- _DIRECTIONS FOR THIS TASK_
Go through the data below and return each line containing the word "headSent".

(Source data)
######
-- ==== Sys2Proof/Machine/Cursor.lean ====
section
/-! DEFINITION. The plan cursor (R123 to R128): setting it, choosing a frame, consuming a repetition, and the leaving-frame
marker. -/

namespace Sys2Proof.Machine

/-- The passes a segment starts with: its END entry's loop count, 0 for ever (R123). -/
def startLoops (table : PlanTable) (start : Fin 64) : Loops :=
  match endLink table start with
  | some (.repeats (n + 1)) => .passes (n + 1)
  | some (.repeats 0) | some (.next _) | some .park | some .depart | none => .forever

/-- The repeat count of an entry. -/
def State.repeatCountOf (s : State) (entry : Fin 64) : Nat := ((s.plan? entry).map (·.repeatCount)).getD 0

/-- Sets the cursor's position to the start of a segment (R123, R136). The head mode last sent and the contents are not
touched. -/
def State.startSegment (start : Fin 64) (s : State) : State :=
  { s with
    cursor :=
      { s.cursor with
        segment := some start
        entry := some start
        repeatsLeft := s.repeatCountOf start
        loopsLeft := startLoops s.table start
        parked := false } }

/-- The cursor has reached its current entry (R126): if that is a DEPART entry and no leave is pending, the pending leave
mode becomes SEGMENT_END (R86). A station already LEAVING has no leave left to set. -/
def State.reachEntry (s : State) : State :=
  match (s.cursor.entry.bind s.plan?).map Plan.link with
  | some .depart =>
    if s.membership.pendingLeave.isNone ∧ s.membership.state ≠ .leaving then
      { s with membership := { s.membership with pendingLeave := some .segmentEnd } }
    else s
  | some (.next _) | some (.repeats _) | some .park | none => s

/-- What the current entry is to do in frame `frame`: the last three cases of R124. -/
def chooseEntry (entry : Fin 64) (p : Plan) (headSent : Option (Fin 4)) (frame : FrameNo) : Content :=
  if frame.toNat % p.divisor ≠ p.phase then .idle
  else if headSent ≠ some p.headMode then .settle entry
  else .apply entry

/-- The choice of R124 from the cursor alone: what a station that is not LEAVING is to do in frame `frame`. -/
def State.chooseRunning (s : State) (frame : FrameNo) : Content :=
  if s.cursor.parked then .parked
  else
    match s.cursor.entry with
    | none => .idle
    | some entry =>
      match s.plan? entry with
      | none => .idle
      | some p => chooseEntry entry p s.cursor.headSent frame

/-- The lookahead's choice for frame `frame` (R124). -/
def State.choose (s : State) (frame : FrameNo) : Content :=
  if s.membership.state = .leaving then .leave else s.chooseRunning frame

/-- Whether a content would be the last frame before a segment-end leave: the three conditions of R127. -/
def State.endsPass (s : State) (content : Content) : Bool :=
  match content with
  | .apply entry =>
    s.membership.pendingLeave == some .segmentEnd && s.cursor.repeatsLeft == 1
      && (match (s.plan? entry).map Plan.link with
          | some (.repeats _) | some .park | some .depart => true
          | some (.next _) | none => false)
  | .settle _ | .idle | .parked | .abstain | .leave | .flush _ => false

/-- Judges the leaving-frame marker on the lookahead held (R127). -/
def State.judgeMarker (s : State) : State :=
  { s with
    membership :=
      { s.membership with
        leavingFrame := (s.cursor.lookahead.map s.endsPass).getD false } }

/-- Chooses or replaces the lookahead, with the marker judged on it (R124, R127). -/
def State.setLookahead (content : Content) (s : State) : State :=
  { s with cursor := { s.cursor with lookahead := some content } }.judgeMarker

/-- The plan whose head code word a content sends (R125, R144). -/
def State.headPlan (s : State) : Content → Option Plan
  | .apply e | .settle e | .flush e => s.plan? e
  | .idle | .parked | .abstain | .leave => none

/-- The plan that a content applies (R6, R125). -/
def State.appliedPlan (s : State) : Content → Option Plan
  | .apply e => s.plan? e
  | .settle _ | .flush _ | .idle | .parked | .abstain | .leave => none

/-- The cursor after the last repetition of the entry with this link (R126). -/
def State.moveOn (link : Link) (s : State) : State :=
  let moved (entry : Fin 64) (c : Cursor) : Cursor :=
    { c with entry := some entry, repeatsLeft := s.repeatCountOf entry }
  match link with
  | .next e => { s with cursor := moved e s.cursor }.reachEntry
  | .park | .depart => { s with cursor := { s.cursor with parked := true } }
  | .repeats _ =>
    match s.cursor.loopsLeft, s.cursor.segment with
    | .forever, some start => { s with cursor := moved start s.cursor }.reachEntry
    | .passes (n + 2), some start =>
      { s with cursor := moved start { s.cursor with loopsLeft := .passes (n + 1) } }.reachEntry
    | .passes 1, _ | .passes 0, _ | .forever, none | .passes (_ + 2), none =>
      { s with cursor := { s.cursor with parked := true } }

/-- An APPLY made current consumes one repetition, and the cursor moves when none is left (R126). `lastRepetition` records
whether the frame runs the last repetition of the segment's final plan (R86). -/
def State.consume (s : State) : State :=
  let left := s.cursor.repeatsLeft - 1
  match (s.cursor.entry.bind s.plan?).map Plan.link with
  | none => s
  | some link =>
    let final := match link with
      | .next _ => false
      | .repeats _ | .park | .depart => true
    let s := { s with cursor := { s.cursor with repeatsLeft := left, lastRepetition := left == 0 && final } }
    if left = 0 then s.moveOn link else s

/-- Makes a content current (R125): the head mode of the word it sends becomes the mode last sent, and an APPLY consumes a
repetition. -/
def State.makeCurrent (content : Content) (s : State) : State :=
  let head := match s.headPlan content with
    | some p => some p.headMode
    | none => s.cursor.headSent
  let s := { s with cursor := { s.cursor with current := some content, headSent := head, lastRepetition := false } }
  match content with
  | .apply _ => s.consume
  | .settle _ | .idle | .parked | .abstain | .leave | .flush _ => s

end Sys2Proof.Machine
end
######
- _SOLUTION_
def chooseEntry (entry : Fin 64) (p : Plan) (headSent : Option (Fin 4)) (frame : FrameNo) : Content :=
  else if headSent ≠ some p.headMode then .settle entry
      | some p => chooseEntry entry p s.cursor.headSent frame
    | none => s.cursor.headSent
  let s := { s with cursor := { s.cursor with current := some content, headSent := head, lastRepetition := false } }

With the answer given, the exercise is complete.